ASSIGNMENT: Locate and copy each line in the data that contains the word "rows".

[Dataset entries]
-- ==== Sys2Proof/Syntax.lean ====
section
/-! DEFINITION. The abstract form of every Ralre word and of every step of the part: one constructor per row of the
opcode table (R118, R119, R126, R130, R134, R135). -/

namespace Sys2Proof

/-- The class field of an operand (R120). -/
inductive OpClass where
  | vec
  | scl
  | prd
  | imm
  deriving DecidableEq, Repr

/-- The fields of a single word and of a system word besides class and opcode (R119). -/
structure SFields where
  gs : Bool
  guard : BitVec 4
  dc : OpClass
  dst : BitVec 11
  ac : OpClass
  a : BitVec 11
  bc : OpClass
  b : BitVec 11
  ae : Bool
  be : Bool
  mod : BitVec 12
  hints : BitVec 6
  imm : BitVec 22
  deriving DecidableEq, Repr

/-- The half opcodes of R127 that are defined. -/
inductive HalfOp where
  | fadd | fsub | fmul | fma | fmin | fmax | fabs | iadd | isub | imul | imad | imin | imax | umin | umax
  | and | or | xor | shl | shr | sar | mov | fneg | fexp2 | flog2 | frcp | frsq | fsin | fcos | fsqrt
  deriving DecidableEq, Repr

/-- One half of a pair word (R126). -/
structure Half where
  op : HalfOp
  guard : BitVec 4
  dst : BitVec 11
  a : BitVec 11
  b : BitVec 11
  mod : BitVec 5
  deriving DecidableEq, Repr

/-- What a request of another package carries of time and order: the core's logical time, and one more than the word's SC ticket, or 0
where it has none (R252, R359, R368). -/
structure ReqStamp where
  cts : Nat
  ticket : Nat
  deriving DecidableEq, Repr
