/-- A memory word that has issued (R276 to R284). -/
structure MemOp where
  frame : Nat
  unit : Nat
  kind : OpKind
  /-- The logical rod for a scalar word, none for a word by lanes. -/
  rod : Option Nat
  scope : Nat
  order : Nat
  k : Nat
  /-- OP of an atomic, SIZE of a load, .L1 of a prefetch. -/
  op : Nat
  /-- The destination, for a word that returns values. -/
  dst : Option (OpClass × Nat)
  /-- Bytes of an access. -/
  size : Nat
  /-- Claimant and core (R263). -/
  core : Nat
  quarter : Nat
  clm : Nat
  bay : Nat
  pc : Nat
  acc : List LaneAccess
  /-- The SC ticket, once granted (R284). -/
  ticket : Option Nat
  /-- The producer whose destination the values fill, for a word that returns them. -/
  producer : Option Nat
  /-- A fault a remote home returned (R360, R382). -/
  failed : Option Nat
  /-- What each access of a latch word does to its latch. -/
  latch : List LatchAct := []
  /-- The counters it has counted in since its issue, with the events of each: a word that faults late counts in none of them
  (R423). -/
  counts : List (Nat × Nat) := []
  deriving DecidableEq, Repr

/-- A FENCE in progress or complete for the words behind it (R285): a fence event of each logical rod that takes it (R287). -/
structure FenceRec where
  frame : Nat
  unit : Nat
  /-- The lanes of the logical rods that take it. -/
  lanes : BitVec 64
  order : Nat
  scope : Nat
  ticket : Option Nat
  /-- The number of the FENCE word, which takes one ticket for all its logical rods (R284, R287). -/
  word : Nat
  deriving DecidableEq, Repr

/-- A long-latency producer in flight (R163, R165): the registers it marked empty and what it will do. -/
structure Producer where
  frame : Nat
  unit : Nat
  /-- Logical rods whose scalars are concerned. -/
  rods : List Nat
  dests : List (OpClass × Nat)
  effect : Effect
  /-- What it waits for besides time: nothing, or the step that fills it. -/
  ready : Bool
  /-- It ended in a fault: no lane is written (R165). -/
  faulted : Bool
  deriving DecidableEq, Repr

/-! ## Caches (chapters 12, 13 and 19) -/

/-- CLS of a line record (R264). -/
inductive LineClass where
  | empty | dead | timed | due | lapsed | keep
  deriving DecidableEq, Repr

/-- Permissions of a guest line (R362). -/
inductive GuestPerm where
  | s | e | o | m
  deriving DecidableEq, Repr

/-- A line present in a slice (R252, R264): a line of this package in its home slice, keyed by its LOCAL line number, or a
guest line of package q, keyed by 2^43 + q × 2^37 + LOCAL line (R362).
Marked: DESIGN CHOICE, not safe, log 14. -/
structure L2Line where
  slice : Nat
  set : Nat
  way : Nat
  data : BitVec 1024
  poison : Bool
  dirty : Bool
  /-- The permission of a guest line; none for a line of this package. -/
  guest : Option GuestPerm
  key : Nat
  /-- The owner's clock: bay 0 to 11, or 12 for BRC[S]. -/
  bay : Nat
  pins : List Nat
  decl : Bool
  cls : LineClass
  clm : Nat
  stamp : Nat
  wts : Nat
  rts : Nat
  deriving DecidableEq, Repr

/-- An L1 copy of a core (R252, R271), keyed by core × 2^52 + the line's key. -/
structure L1Copy where
  set : Nat
  way : Nat
  key : Nat
  data : BitVec 1024
  poison : Bool
  rts : Nat
  deriving DecidableEq, Repr

/-- A cached translation (R247): bay or steward core 12, the die whose caches keep it (4 beside the compute dies), virtual page number
in 64 KiB units, log2 of the page size, leaf. -/
structure TlbEntry where
  bay : Nat
  /-- The cache that keeps it: the first-level one of a core, 0 to 255, 256 for the steward core, or 512 and a die for that die's
  last-level one. -/
  unit : Nat
  page : Nat
  logSize : Nat
  leaf : BitVec 64
  deriving DecidableEq, Repr

/-- A request of another package as it arrives at this home: for ownership or for a read, the package, the LOCAL line, the
requester's number for it, KEYID, distance code, channel and logical time (R360, R366), and one more than the domain ticket of an SC
word, 0 for any other (R284, R368). -/
structure HomeReq where
  own : Bool
  pkg : Nat
  line : Nat
  req : Nat
  key : Nat
  k : Nat
  ch : Nat
  cts : Nat
  ticket : Nat
  deriving DecidableEq, Repr

/-- What a home transaction of a line does once the answers it waits for have come (R366, R367, R371). -/
inductive TxnKind where
  /-- A read by the home package after a recall. -/
  | homeRead
  /-- A write by the home package after a recall. -/
  | homeWrite
  /-- A write by the home package in SHR: applied at once, performed at SYS when the invalidations are acknowledged (R368). -/
  | sharedWrite
  /-- A remote read by a package, to be answered on a channel. -/
  | remoteRead (r : HomeReq)
  /-- An ownership request of a package. -/
  | remoteOwn (r : HomeReq)
  /-- A sill being rebuilt. -/
  | rebuild
  /-- The owner under O is lost: its sharers are invalidated first (R370). -/
  | lost
  deriving DecidableEq, Repr

/-- A home transaction that waits for other packages (R366, R367), keyed by LOCAL line. -/
structure HomeTxn where
  kind : TxnKind
  /-- Packages whose acknowledgements are awaited. -/
  waits : List Nat
  /-- Dirty data that has come back, and its poison. -/
  dirty : Option (BitVec 1024 × Bool)
  /-- Who of this package waits for its end: none for the memory words, a bay for its walks, fetches, jobs and copies. -/
  askers : List (Option Nat) := []
  deriving DecidableEq, Repr

/-- A request of this package to another (R360, R362), keyed as guest lines: what it asks and for which operation's piece; a
request that no memory operation makes has operation 0 and its line's key as the piece. -/
structure Ask where
  own : Bool
  op : Nat
  piece : Nat
  /-- The bay that asks, and the KEYID of its access. -/
  bay : Nat
  key : Nat
  /-- A tile fetch waits for it: the fill waits for no pin (R267). -/
  fetch : Bool := false
  deriving DecidableEq, Repr

/-- A failure that another package's home, or a failed path, returned for a line that no memory word asked for: for the accesses of one
bay under one KEYID, reads or writes (R360, R370). -/
structure Denial where
  line : Nat
  bay : Nat
  key : Nat
  write : Bool
  cause : Nat
  deriving DecidableEq, Repr

/-- A write-back or clean notice that has reached this home while a transaction of its line is open (R367). -/
structure HeldBack where
  pkg : Nat
  line : Nat
  dirty : Option (BitVec 1024 × Bool)
  deriving DecidableEq, Repr

/-- Messages sent to other packages, each on a channel `ch` (R359, R360, R366 to R368); `ticket` is one more than the domain ticket of
an SC word, 0 for any other. -/
inductive Message where
  | readReq (pkg line ch key k cts ticket : Nat)
  | ownReq (pkg line ch key k cts ticket : Nat)
  | data (pkg line req ch perm : Nat) (bytes : BitVec 1024) (poison : Bool) (wts rts : Nat)
  | failure (pkg line req ch cause : Nat)
  | inval (pkg line ch : Nat)
  | recall (pkg line ch : Nat) (keep : Bool)
  | fwd (owner line ch requester : Nat) (keep : Bool)
  | ack (pkg line ch : Nat) (dirty : Option (BitVec 1024 × Bool))
  | writeBack (pkg line ch : Nat) (bytes : BitVec 1024) (poison : Bool)
  | cleanNotice (pkg line ch : Nat)
  /-- An SC word at SYS asks the sequencer of package SEQPKG for its ticket (R368). -/
  | ticketReq (pkg ch : Nat)
  deriving DecidableEq, Repr

/-! ## Jobs and the matrix queue (chapters 16 and 17) -/

/-- A window as the part holds it (R79, R327). -/
structure Window where
  pane : Bool
  base : Nat
  rows : Nat
  len : Nat
  stride : Nat
  deriving DecidableEq, Repr

/-- A reference to a latch: its pane address, or none (R312). -/
abbrev LatchRef := Option Nat

/-- A run of bytes of a row as checked at issue: its virtual address, line, key, offset and length; in the pane, `off` is the
pane key. -/
structure RowRun where
  va : BitVec 64
  line : Nat
  key : Nat
  off : Nat
  n : Nat
  deriving DecidableEq, Repr

/-- What DRAIN writes and how (R319 to R321): the rows, the slot, the controls, and the producer and register of a capture. -/
structure DrainCtl where
  pane : Bool
  rows : List (List RowRun)
  fd : Binding
  rm : Nat
  sat : Bool
  int : Bool
  add : Bool
  scale : BitVec 32
  capture : Option (Nat × Nat)
  deriving DecidableEq, Repr

/-- The kinds of shutter jobs with what each carries beyond its windows (R326, R334, R335). -/
inductive JobKind where
  | copyPlain
  | copyConvert (fa fd : Binding) (rm : Nat) (sat : Bool) (scale : BitVec 32)
  | gather (esz : Nat)
  | scatter (esz : Nat)
  /-- MMA, SUMS, ALD and DRAIN before its tile is read: the matrix queue performs it (R312). -/
  | matrix
  /-- The writes of a DRAIN whose tile has been read: the 1024 elements with their poison (R319). -/
  | drain (ctl : DrainCtl) (vals : List (BitVec 32 × Bool))
  deriving DecidableEq, Repr

/-- A byte with its poison. -/
abbrev PByte := Byte × Bool

/-- What a job does next: it reads its index list, reads its source, judges where it may write, writes (R334, R335, R338). -/
inductive JobStage where
  | index | source | judge | write
  deriving DecidableEq, Repr

/-- A run of bytes of a write window that has been judged (R249, R338): the window, its place there, and the line, KEYID, offset and
length in memory. -/
structure JudgedRun where
  win : Nat
  pos : Nat
  line : Nat
  key : Nat
  off : Nat
  len : Nat
  deriving DecidableEq, Repr

/-- How far a job's effect has come. Its reads, their judging and its writes take as many JOB_COMPLETE events as the lines of other
packages need, and what has been done is not done again (R334, R335, R340).
Marked: DESIGN CHOICE, not safe, log 16. -/
structure JobProg where
  stage : JobStage := .index
  idx : List PByte := []
  data : List PByte := []
  /-- What ended the stream behind the bytes read: inner cause and value of R338. -/
  stop : Option (Nat × BitVec 64) := none
  /-- Pieces of the write windows judged, and where those in memory stand: an access is checked once (R249). -/
  judged : Nat := 0
  runs : List JudgedRun := []
  /-- The first element that each write window refuses: window, element, cause and value. -/
  fails : List (Nat × Nat × Nat × BitVec 64) := []
  /-- Lines written. -/
  written : Nat := 0
  /-- Flags and clamps of the elements converted so far. -/
  flags : Flags := 0
  clamps : Nat := 0
  deriving DecidableEq, Repr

OUTPUT BELOW:
  rows : Nat
/-- What DRAIN writes and how (R319 to R321): the rows, the slot, the controls, and the producer and register of a capture. -/
  rows : List (List RowRun)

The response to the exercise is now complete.